WORK REQUEST – Each line from the one containing "rw [ended, error]" to the end of the entries is to be repeated exactly, and no other line.

DATA PROVIDED –
-=-=-
/-! ### setMiss -/

@[simp] theorem setMiss_cycle (s : State) (x : Miss) : (setMiss s x).cycle = s.cycle := rfl
@[simp] theorem setMiss_tick (s : State) (x : Miss) : (setMiss s x).tick = s.tick := rfl
@[simp] theorem setMiss_agenda (s : State) (x : Miss) : (setMiss s x).agenda = s.agenda := rfl
@[simp] theorem setMiss_cur (s : State) (x : Miss) : (setMiss s x).cur = s.cur := rfl
@[simp] theorem setMiss_nextId (s : State) (x : Miss) : (setMiss s x).nextId = s.nextId := rfl
@[simp] theorem setMiss_cores (s : State) (x : Miss) : (setMiss s x).cores = s.cores := rfl
@[simp] theorem setMiss_quads (s : State) (x : Miss) : (setMiss s x).quads = s.quads := rfl
@[simp] theorem setMiss_warps (s : State) (x : Miss) : (setMiss s x).warps = s.warps := rfl
@[simp] theorem setMiss_teams (s : State) (x : Miss) : (setMiss s x).teams = s.teams := rfl
@[simp] theorem setMiss_gangs (s : State) (x : Miss) : (setMiss s x).gangs = s.gangs := rfl
@[simp] theorem setMiss_grids (s : State) (x : Miss) : (setMiss s x).grids = s.grids := rfl
@[simp] theorem setMiss_store (s : State) (x : Miss) : (setMiss s x).store = s.store := rfl
@[simp] theorem setMiss_upsets (s : State) (x : Miss) : (setMiss s x).upsets = s.upsets := rfl
@[simp] theorem setMiss_acc (s : State) (x : Miss) : (setMiss s x).acc = s.acc := rfl
@[simp] theorem setMiss_accUpsets (s : State) (x : Miss) : (setMiss s x).accUpsets = s.accUpsets := rfl
@[simp] theorem setMiss_hbm (s : State) (x : Miss) : (setMiss s x).hbm = s.hbm := rfl
@[simp] theorem setMiss_host (s : State) (x : Miss) : (setMiss s x).host = s.host := rfl
@[simp] theorem setMiss_l1s (s : State) (x : Miss) : (setMiss s x).l1s = s.l1s := rfl
@[simp] theorem setMiss_homes (s : State) (x : Miss) : (setMiss s x).homes = s.homes := rfl
@[simp] theorem setMiss_slotCount (s : State) (x : Miss) : (setMiss s x).slotCount = s.slotCount := rfl
@[simp] theorem setMiss_flying (s : State) (x : Miss) : (setMiss s x).flying = s.flying := rfl
@[simp] theorem setMiss_reqs (s : State) (x : Miss) : (setMiss s x).reqs = s.reqs := rfl
@[simp] theorem setMiss_replies (s : State) (x : Miss) : (setMiss s x).replies = s.replies := rfl
@[simp] theorem setMiss_wrhReplies (s : State) (x : Miss) : (setMiss s x).wrhReplies = s.wrhReplies := rfl
@[simp] theorem setMiss_writebacks (s : State) (x : Miss) : (setMiss s x).writebacks = s.writebacks := rfl
@[simp] theorem setMiss_ops (s : State) (x : Miss) : (setMiss s x).ops = s.ops := rfl
@[simp] theorem setMiss_staged (s : State) (x : Miss) : (setMiss s x).staged = s.staged := rfl
@[simp] theorem setMiss_regions (s : State) (x : Miss) : (setMiss s x).regions = s.regions := rfl
@[simp] theorem setMiss_commits (s : State) (x : Miss) : (setMiss s x).commits = s.commits := rfl
@[simp] theorem setMiss_mx (s : State) (x : Miss) : (setMiss s x).mx = s.mx := rfl
@[simp] theorem setMiss_copies (s : State) (x : Miss) : (setMiss s x).copies = s.copies := rfl
@[simp] theorem setMiss_colls (s : State) (x : Miss) : (setMiss s x).colls = s.colls := rfl
@[simp] theorem setMiss_parts (s : State) (x : Miss) : (setMiss s x).parts = s.parts := rfl
@[simp] theorem setMiss_tlb (s : State) (x : Miss) : (setMiss s x).tlb = s.tlb := rfl
@[simp] theorem setMiss_walks (s : State) (x : Miss) : (setMiss s x).walks = s.walks := rfl
@[simp] theorem setMiss_invals (s : State) (x : Miss) : (setMiss s x).invals = s.invals := rfl
@[simp] theorem setMiss_partitions (s : State) (x : Miss) : (setMiss s x).partitions = s.partitions := rfl
@[simp] theorem setMiss_pods (s : State) (x : Miss) : (setMiss s x).pods = s.pods := rfl
@[simp] theorem setMiss_recorders (s : State) (x : Miss) : (setMiss s x).recorders = s.recorders := rfl
@[simp] theorem setMiss_mgc (s : State) (x : Miss) : (setMiss s x).mgc = s.mgc := rfl
@[simp] theorem setMiss_szl (s : State) (x : Miss) : (setMiss s x).szl = s.szl := rfl
@[simp] theorem setMiss_fabFrozen (s : State) (x : Miss) : (setMiss s x).fabFrozen = s.fabFrozen := rfl
@[simp] theorem setMiss_fabHeld (s : State) (x : Miss) : (setMiss s x).fabHeld = s.fabHeld := rfl
@[simp] theorem setMiss_fabReplies (s : State) (x : Miss) : (setMiss s x).fabReplies = s.fabReplies := rfl
@[simp] theorem setMiss_lost (s : State) (x : Miss) : (setMiss s x).lost = s.lost := rfl
@[simp] theorem setMiss_hostReply (s : State) (x : Miss) : (setMiss s x).hostReply = s.hostReply := rfl
@[simp] theorem setMiss_interrupts (s : State) (x : Miss) : (setMiss s x).interrupts = s.interrupts := rfl
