theorem partCompletes_becomes (s : State) (id : Nat) (p : Part) (hp : findPart? s id = some p) (done : p.finished = true)
    (back : delivered s p.notices = true) :
    Becomes (.ploughPartCompletes id) s (fun t => (∀ q ∈ t.parts, q.id ≠ id) ∧ MemoryKept s t ∧
      ∀ o e, findOp? s p.op = some o → o.kind = .plough e → (∀ q ∈ s.parts, q.op = p.op → q.id = id) → Over t p.op ∧
        ∀ w a, findWarp? s o.warp = some w → w.ploughError = none → (e = some a ∨ e = none ∧ p.err = some a) →
          ∃ v, findWarp? t o.warp = some v ∧ v.ploughError = some a) := by
  have pid : p.id = id := findPart?_id hp
  have run : partCompletes s id = partOver s p p.err := by simp only [partCompletes, hp, done, back, Bool.and_self, if_true]
  have gone : ∀ q ∈ (dropPart s id).parts, q.id ≠ id := fun q hq => by simpa using (List.mem_filter.mp hq).2
  obtain ⟨parts, kept⟩ : (partOver s p p.err).parts = (dropPart s id).parts ∧ MemoryKept s (partOver s p p.err) := by
    simp only [partOver, pid]
    split
    · exact ⟨rfl, rfl, rfl⟩
    · split
      · exact ⟨rfl, rfl, rfl⟩
      · split <;> exact ⟨rfl, rfl, rfl⟩
  refine ⟨partOver s p p.err, congrArg _ run, parts ▸ gone, kept, fun o e ho kind only => ?_⟩
  have last : (dropPart s id).parts.any (fun q => q.op == p.op) = false := List.any_eq_false.mpr fun q hq same =>
    gone q hq (only q (List.mem_of_mem_filter hq) (beq_iff_eq.mp same))
  let u := dropOp (dropPart s id) p.op
  have ended : partOver s p p.err = match e.or p.err with
      | none => u
      | some a => onWarp u o.warp (fun w => { w with ploughError := some (w.ploughError.getD a) }) := by
    simp only [partOver, pid, show findOp? (dropPart s id) p.op = some o from ho, kind, last, Bool.false_eq_true, if_false,
      findOp?_id ho, u]
    cases e <;> rfl
  refine ⟨?_, fun w a hw fresh named => ?_⟩
  · rw [ended]
    split <;> exact over_dropOp (dropPart s id) p.op
  · have error : e.or p.err = some a := by
      rcases named with rfl | ⟨rfl, h⟩
      · rfl
      · exact h
    rw [ended, error]
    exact ⟨_, findWarp?_onWarp_self (s := u) (fun _ => rfl) hw, by simp [fresh]⟩

/-! ### What the kinds of parts compute and keep (R141, R272 to R274) -/

section Kinds
variable {p : Part}

theorem Part.gather_of {ws : List CWord} (kind : ∀ l k, p.kind ≠ .nbopt l k) : p.gather ws = ws := by
  unfold Part.gather
  split
  · exact absurd ‹_› (kind _ _)
  · rfl

theorem Part.gather_nbopt {l : List (Nat × Nat × Nat × Nat × Nat)} {k ws : List _} (kind : p.kind = .nbopt l k) :
    p.gather ws = (if p.upc % 7 = 0 then [] else p.acc) ++ ws := by
  simp only [Part.gather, kind, beq_iff_eq]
-=-=-
FINISHED TASK –
    rw [ended, error]
    exact ⟨_, findWarp?_onWarp_self (s := u) (fun _ => rfl) hw, by simp [fresh]⟩

/-! ### What the kinds of parts compute and keep (R141, R272 to R274) -/

section Kinds
variable {p : Part}

theorem Part.gather_of {ws : List CWord} (kind : ∀ l k, p.kind ≠ .nbopt l k) : p.gather ws = ws := by
  unfold Part.gather
  split
  · exact absurd ‹_› (kind _ _)
  · rfl

theorem Part.gather_nbopt {l : List (Nat × Nat × Nat × Nat × Nat)} {k ws : List _} (kind : p.kind = .nbopt l k) :
    p.gather ws = (if p.upc % 7 = 0 then [] else p.acc) ++ ws := by
  simp only [Part.gather, kind, beq_iff_eq]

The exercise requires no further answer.